-- ==== Sys2Proof/Machine/State.lean ====
section
/-! DEFINITION. The state of one Execution Unit thread as plain data (spec/10_state.md, spec/70_reset_and_hazards.md), the reasons a step can stop, and the state after reset. -/

namespace Sys2Proof.Machine

/-! ## Why a step stops -/

/-- A stated restriction ("must", "cannot", "is not allowed") that an instruction violates. The spec calls the outcome
undefined and gives no effect (spec/93_implementation_defined.md U2, U3; spec/60_exceptions.md R932). -/
inductive Restriction where
  /-- explicit cr0 access without ThreadCtrl = Switch (10_state R75, 70 R970) -/
  | cr0Switch
  /-- index registers not group-aligned, or beyond a0.7 (10_state R61, 40 R423) -/
  | indexGroup
  /-- source and destination name different accumulators (10_state R66 a), or mov with both (41 R600) -/
  | accBoth
  /-- an accumulator source with a swizzle or a region other than the destination's (10_state R66 c, e) -/
  | accRegion
  /-- SIMD16 execution on DWords or floats with an explicit accumulator, or more channels than acc0 has (10_state R66 d, f) -/
  | accChannels
  /-- acc1 for an operand or an execution type other than F, a byte accumulator, or SubRegNum not 0 (10_state R64, R66 d) -/
  | accType
  /-- an explicit accumulator operand where the instruction does not allow one -/
  | accOperand
  /-- AccWrCtrl = 1 where the instruction does not allow it (40 R465) -/
  | accWrForbidden
  /-- AccWrCtrl = 0 where it is required (44 R749, R754, R755) -/
  | accWrRequired
  /-- a GRF reference at or beyond the thread's allocation (10_state R53, U3) -/
  | grfRange
  /-- an ARF region crosses the register, accumulators among them, or an a0 region leaves the 128 bits (10_state R57 a, R59) -/
  | arfRange
  /-- an ARF register as src1, null among them where the instruction has a src1 (10_state R51, 20_memory R202, 40 R420) -/
  | arfSrc1
  /-- an operand origin not aligned to its type (40 R401, 20_memory R205) -/
  | misaligned
  /-- QtrCtrl 2H for SIMD16 (30 R267; C38) -/
  | half2
  /-- NibCtrl = 1 without SIMD4 and DF (30 R267) -/
  | nibCtrl
  /-- QtrCtrl or NibCtrl not 0 with SPF = 1 (10_state R76) -/
  | spfQuarter
  /-- more than 64 bytes per operand (40 R470 1A) -/
  | sizeLimit
  /-- the destination is not aligned to, or strided for, the wider execution type (40 R470 1B, 3F) -/
  | dstExecAlign
  /-- Width, HorzStride and VertStride do not fit together (40 R470 2A to 2F, 30 R261) -/
  | regionShape
  /-- Dst.HorzStride = 0 (40 R470 2G) -/
  | dstStride
  /-- a row of a source region crosses a register boundary (40 R470 2H) -/
  | rowCross
  /-- a source spans more than two registers (40 R470 3A) -/
  | srcSpan
  /-- a destination spans more than two registers (40 R470 3B) -/
  | dstSpan
  /-- source two registers, destination one: elements not in one OWord nor split evenly (40 R470 3C) -/
  | splitOWord
  /-- source and destination both two registers, not split alike (40 R470 3D) -/
  | splitEven
  /-- destination two registers, source one (40 R470 3E) -/
  | splitSource
  /-- a packed byte destination outside a raw mov (40 R470 4A, R402) -/
  | packedByte
  /-- a DF operand not 64-bit aligned, or fewer than two channels (40 R428, R470 5A) -/
  | dfAlign
  /-- a region, swizzle or channel enable that separates the halves of a DF number (40 R428, R470 5A, 5B) -/
  | dfPair
  /-- a Vx1 or VxH source with a two-register destination, or one index crossing a register (40 R470 6B, 6D, 6F) -/
  | indirect
  /-- Align16 with SIMD16 DWords, or with eight DF numbers (40 R470 7A; log 62) -/
  | align16Size
  /-- an Align16 conversion to or from DF with an operand in two registers (40 R470 5C) -/
  | convSpan
  /-- an Align16 operand that is not 32 bits or DF (40 R424) -/
  | align16Type
  /-- a conditional modifier with SIMD32 (40 R470 7C) -/
  | simd32Cmod
  /-- a flow-control instruction in Align16 (40 R470 7D), or an instruction that excludes Align16 -/
  | align1Only
  /-- a three-source instruction in Align1 (30 R271) -/
  | align16Only
  /-- a vector immediate with a destination it does not allow, or with a wrong src0 (40 R426, 30 R256) -/
  | immVector
  /-- an immediate where the instruction does not allow one -/
  | immediate
  /-- a source modifier where the instruction does not allow one -/
  | srcModifier
  /-- `.sat` where the instruction does not allow it -/
  | saturate
  /-- a conditional modifier the instruction does not allow, or a missing one it requires -/
  | condModifier
  /-- a predicate where the instruction does not allow one, or a missing one it requires -/
  | predicate
  /-- a type combination outside the instruction's list -/
  | types
  /-- an execution size the instruction does not allow -/
  | execSize
  /-- a missing or forbidden NoMask -/
  | noMask
  /-- `mach`, or the `mul` of its pair, with a channel disabled (44 R749) -/
  | allChannels
  /-- `call` or `ret` in a single program flow with a predicate that differs between channels (42 R651, R652) -/
  | spfPredicate
  /-- `halt` in a single program flow whose JIP points to no `nop` (70 R972 c) -/
  | haltNop
  /-- the instructions of one block or loop differ in ExecSize (42 R642, R644, R647 to R649; log 74) -/
  | blockSize
  /-- an `if` or an `else` without an `endif` in the program text (42 R642; log 74) -/
  | noEndif
  /-- the JIP of an `if` points neither right after its `else` nor, without one, to its `endif` (42 R642; log 74) -/
  | ifTarget
  /-- a block with a second `else` (42 R642; log 74) -/
  | secondElse
  /-- `brc` in an if-endif block (42 R643; log 77) -/
  | brcInIf
  /-- a missing or forbidden ThreadCtrl = Switch (70 R971, 43 R701) -/
  | threadCtrl
  /-- a conversion between F and DF or half in ALT mode (40 R480), or FDIV in ALT mode (43 R703) -/
  | altMode
  /-- an operand of the wrong kind (register file, addressing, subregister, region) for the instruction -/
  | operand
  /-- NoDDChk on send (30 R266, 70 R963) -/
  | sendNoDDChk
  /-- RLEN that disagrees with the destination of a `send` (43 R701; log 36) -/
  | sendLength
  /-- an EOT `send` whose <src> is not in r112 to r127 (43 R701, 70 R953) -/
  | eotSource
  /-- two wait instructions back to back (43 R700) -/
  | waitTwice
  /-- the write that leaves the System Routine is not followed by a nop (60 R908, 70 R972) -/
  | returnNop
  deriving DecidableEq, Repr

/-- Why the machine stops with a fault. Safe: the spec defines no step there. -/
inductive Fault where
  /-- raised by the fetch: the launch supplied no byte at the address (20_memory R203, D35). Safe. -/
  | fetchUnmapped (addr : Nat)
  /-- raised by the step: the thread has ended with an EOT message (70 R953, D34). Safe. -/
  | threadEnded
  deriving DecidableEq, Repr

/-- Why the machine refuses an instruction. Safe: the spec calls the outcome undefined. -/
inductive Refusal where
  /-- raised by the dispatch of an instruction that has no meaning in the model -/
  | notModelled (mnemonic : String)
  /-- raised by the step: the word uses a reserved encoding (30 R254, U1). Safe. -/
  | decode (e : DecodeErr)
  /-- raised by a meaning: a stated restriction is violated (U2, U3). Safe. -/
  | restriction (r : Restriction)
  /-- raised by `math`: a reserved function control (43 R703, U1). Safe. -/
  | reservedFunction (fc : BitVec 4)
  /-- raised by `case`: the opcode has no semantics in the source (42 R646, D19, U1). Safe. -/
  | caseUndefined
  deriving DecidableEq, Repr

/-! ## Parts of the state -/

/-- The contents of acc0 in the format it was last written in (10_state R64): the channels and their widths depend on the
data type, and the source gives no overlay of one format on another (log 12). -/
inductive Acc0 where
  /-- DF: 4 channels of 64 bits -/
  | df (c : Vector (BitVec 64) 4)
  /-- F: 8 channels of 32 bits -/
  | f (c : Vector (BitVec 32) 8)
  /-- D and UD: 8 channels of 64 bits -/
  | d (c : Vector (BitVec 64) 8)
  /-- W and UW: 16 channels of 33 bits -/
  | w (c : Vector (BitVec 33) 16)
  deriving DecidableEq, Repr

/-- The accumulators: acc0, and acc1, which exists for F alone, with 8 channels of 32 bits (10_state R64). -/
structure Acc where
  acc0 : Acc0
  acc1 : Vector (BitVec 32) 8
  deriving DecidableEq, Repr

/-- One element of tdr0 (10_state R84): bits 7:0 and bit 15; bits 14:8 are forced to zero. -/
structure TdrEntry where
  valid : Bool
  fftid : BitVec 8
  deriving DecidableEq, Repr

/-- The live states of a thread (70 R954). A held thread is running. -/
inductive RunState where
  | running
  /-- in `wait_for_notification` on n0.k (43 R700) -/
  | waiting (k : Fin 3)
  | ended
  deriving DecidableEq, Repr

/-- The record one `send` hands to the host (20_memory R210, 43 R701). R210 lists its fields "and nothing else", and 10_state R76
forwards cr0.0[0] on the sideband of every message: the record has the field `altMode` as well (DEDUCED, unsafe: log 90). -/
structure Message where
  eot : Bool
  sfid : BitVec 4
  mlen : BitVec 4
  rlen : BitVec 5
  funcCtrl : BitVec 19
  header : Bool
  /-- REG: the destination register number, none for null -/
  reg : Option (BitVec 7)
  /-- CE: WrEn[15:0] -/
  channelEnable : BitVec 16
  /-- CLEAR: the inverse of NoDDClr -/
  clear : Bool
  ffid : BitVec 4
  priorityClass : Bool
  euid : BitVec 4
  tid : BitVec 3
  /-- cr0.0[0], forwarded on the sideband (10_state R76; log 90) -/
  altMode : Bool
  payload : List Reg256
  deriving DecidableEq, Repr

/-- A response the host still owes: its registers, and which phases have landed (20_memory R212). -/
structure Response where
  reg : BitVec 7
  rlen : BitVec 5
  clear : Bool
  landed : BitVec 32
  deriving DecidableEq, Repr

/-- The steps of the host agent (20_memory R212, R219; 92 D1). -/
inductive HostAction where
  /-- the thread executes its next instruction -/
  | run
  /-- phase `phase` of the `idx`-th outstanding response lands: DWord j of `data` where bit j of `mask` is set (R212) -/
  | deliver (idx : Nat) (phase : BitVec 5) (data : Reg256) (mask : BitVec 8)
  /-- a notification for n0.k (10_state R81) -/
  | notify (k : Fin 3)
  /-- the External Halt broadcast (60 R912) -/
  | externalHalt
  /-- the thread with this FFTID has retired (10_state R84) -/
  | retire (fftid : BitVec 8)
  /-- hardware raises the Priority field of sr0.0 (10_state R72) -/
  | setPriority (p : BitVec 3)
  /-- a time discontinuity: TmEvent becomes 1 (10_state R85) -/
  | timeEvent
  /-- a preemption, where `PREEMPTION` lets the host generate one (60 R915, U16; log 67) -/
  | preempt
  deriving DecidableEq, Repr

/-- The order in which a dot product's terms are summed: a tree over the components 0..3 (`DOT_ORDER`, D12). -/
inductive SumOrder where
  | term (i : Fin 4)
  | add (l r : SumOrder)
  deriving DecidableEq, Repr

/-- One comparator of the host for breakpoints: an instruction address, an opcode byte, or both, which must then match
together (60 R913; log 48). -/
structure Comparator where
  addr : Option DWord
  op : Option Byte
  deriving DecidableEq, Repr

/-- What the launch and the host configuration fix for a run (00_scope R6, 92 D2 to D16, D30). -/
structure Launch where
  /-- bits 31:4 of SIP (10_state R79), which is 16-byte aligned (20_memory R205, R208): `Launch.sip` -/
  sipHi : BitVec 28
  /-- `GRF_COUNT`, 10_state R53 -/
  grfCount : Nat
  /-- `CALL_MASK_WIDTH`: true is 32, false is 2 (42 R651, D11) -/
  callMaskFull : Bool
  /-- `DOT_ORDER`, 45 R779 -/
  dotOrder : SumOrder
  /-- `MAD_FUSED`, 45 R788 -/
  madFused : Bool
  /-- `FRC_RD_ERRATUM`, 44 R743 -/
  frcErratum : Bool
  /-- `HostBreak`: the host's comparators; a match of any triggers (60 R913; log 48) -/
  breaks : List Comparator
  /-- `PREEMPTION`: the host may generate preemptions; never by default (60 R915, U16) -/
  preemption : Bool
  deriving DecidableEq, Repr

/-- The state of the thread and of the host's queue. -/
structure State where
  /-- r0..r127 (10_state R52) -/
  grf : Vector Reg256 128
  /-- a0.0..a0.7 (10_state R59, R60) -/
  a0 : Vector Word 8
  /-- acc0, acc1 (10_state R64) -/
  acc : Acc
  /-- 10_state R67 -/
  f0 : DWord
  f1 : DWord
  /-- 10_state R72, R73 -/
  sr00 : DWord
  sr01 : DWord
  /-- DMask -/
  sr02 : DWord
  /-- VMask -/
  sr03 : DWord
  /-- 10_state R76 to R78 -/
  cr00 : DWord
  cr01 : DWord
  cr02 : DWord
  /-- 10_state R80 -/
  n00 : Word
  n01 : BitVec 1
  n02 : Word
  /-- 10_state R82 -/
  ip : DWord
  /-- 10_state R83 -/
  pcIP : Vector DWord 32
  /-- 10_state R84 -/
  tdr : Vector TdrEntry 8
  /-- TmHigh:TmLow as this instruction sees it (10_state R85, U11; log 38) -/
  tm0 : QWord
  tmEvent : Bool
  /-- 10_state R91 -/
  callMask : DWord
  /-- Dep[r] is bit r (70 R960) -/
  dep : BitVec 128
  /-- the one mark of a0 (10_state R63, 70 R960; log 50) -/
  depA0 : Bool
  /-- instruction memory: (address, byte), addresses strictly rising below 2^32 (20_memory R203) -/
  imem : List Host.Cell
  /-- messages enqueued, oldest first (20_memory R210) -/
  messages : List Message
  /-- responses still owed, oldest first (20_memory R212) -/
  outstanding : List Response
  run : RunState
  /-- the address of the instruction after the one being executed (42 R630) -/
  nextIP : DWord
  launch : Launch
  /-- MODEL: host actions to come (log 7); empty means that only the thread acts -/
  host : List HostAction
  /-- MODEL: the number of the free values of the instruction being executed (log 1) -/
  draw : Nat
  /-- MODEL: the instruction being executed / the one before it is a `wait` (log 37) -/
  curWait : Bool
  prevWait : Bool
  deriving DecidableEq, Repr

/-- The machine right after dispatch, which is the reset the spec describes (70 R950, 10_state R90; log 2 to 6). -/
def State.reset : State where
  grf := Vector.replicate 128 0
  a0 := Vector.replicate 8 0
  acc := { acc0 := .d (Vector.replicate 8 0), acc1 := Vector.replicate 8 0 }
  f0 := 0
  f1 := 0
  sr00 := 0
  sr01 := 0
  sr02 := 0xFFFFFFFF
  sr03 := 0xFFFFFFFF
  cr00 := 0
  cr01 := 0x1000
  cr02 := 0
  n00 := 0
  n01 := 0
  n02 := 0
  ip := 0
  pcIP := Vector.replicate 32 0
  tdr := Vector.replicate 8 { valid := false, fftid := 0 }
  tm0 := 0
  tmEvent := false
  callMask := 0
  dep := 0
  depA0 := false
  imem := []
  messages := []
  outstanding := []
  run := .running
  nextIP := 0
  launch := {
    sipHi := 0, grfCount := 128, callMaskFull := true,
    dotOrder := .add (.add (.add (.term 0) (.term 1)) (.term 2)) (.term 3),
    madFused := false, frcErratum := false, breaks := [],
    preemption := false }
  host := []
  draw := 0
  curWait := false
  prevWait := false

end Sys2Proof.Machine
end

-----

Using the records above, pull out each line where the word "first" occurs.

> [Output]
  /-- messages enqueued, oldest first (20_memory R210) -/
  /-- responses still owed, oldest first (20_memory R212) -/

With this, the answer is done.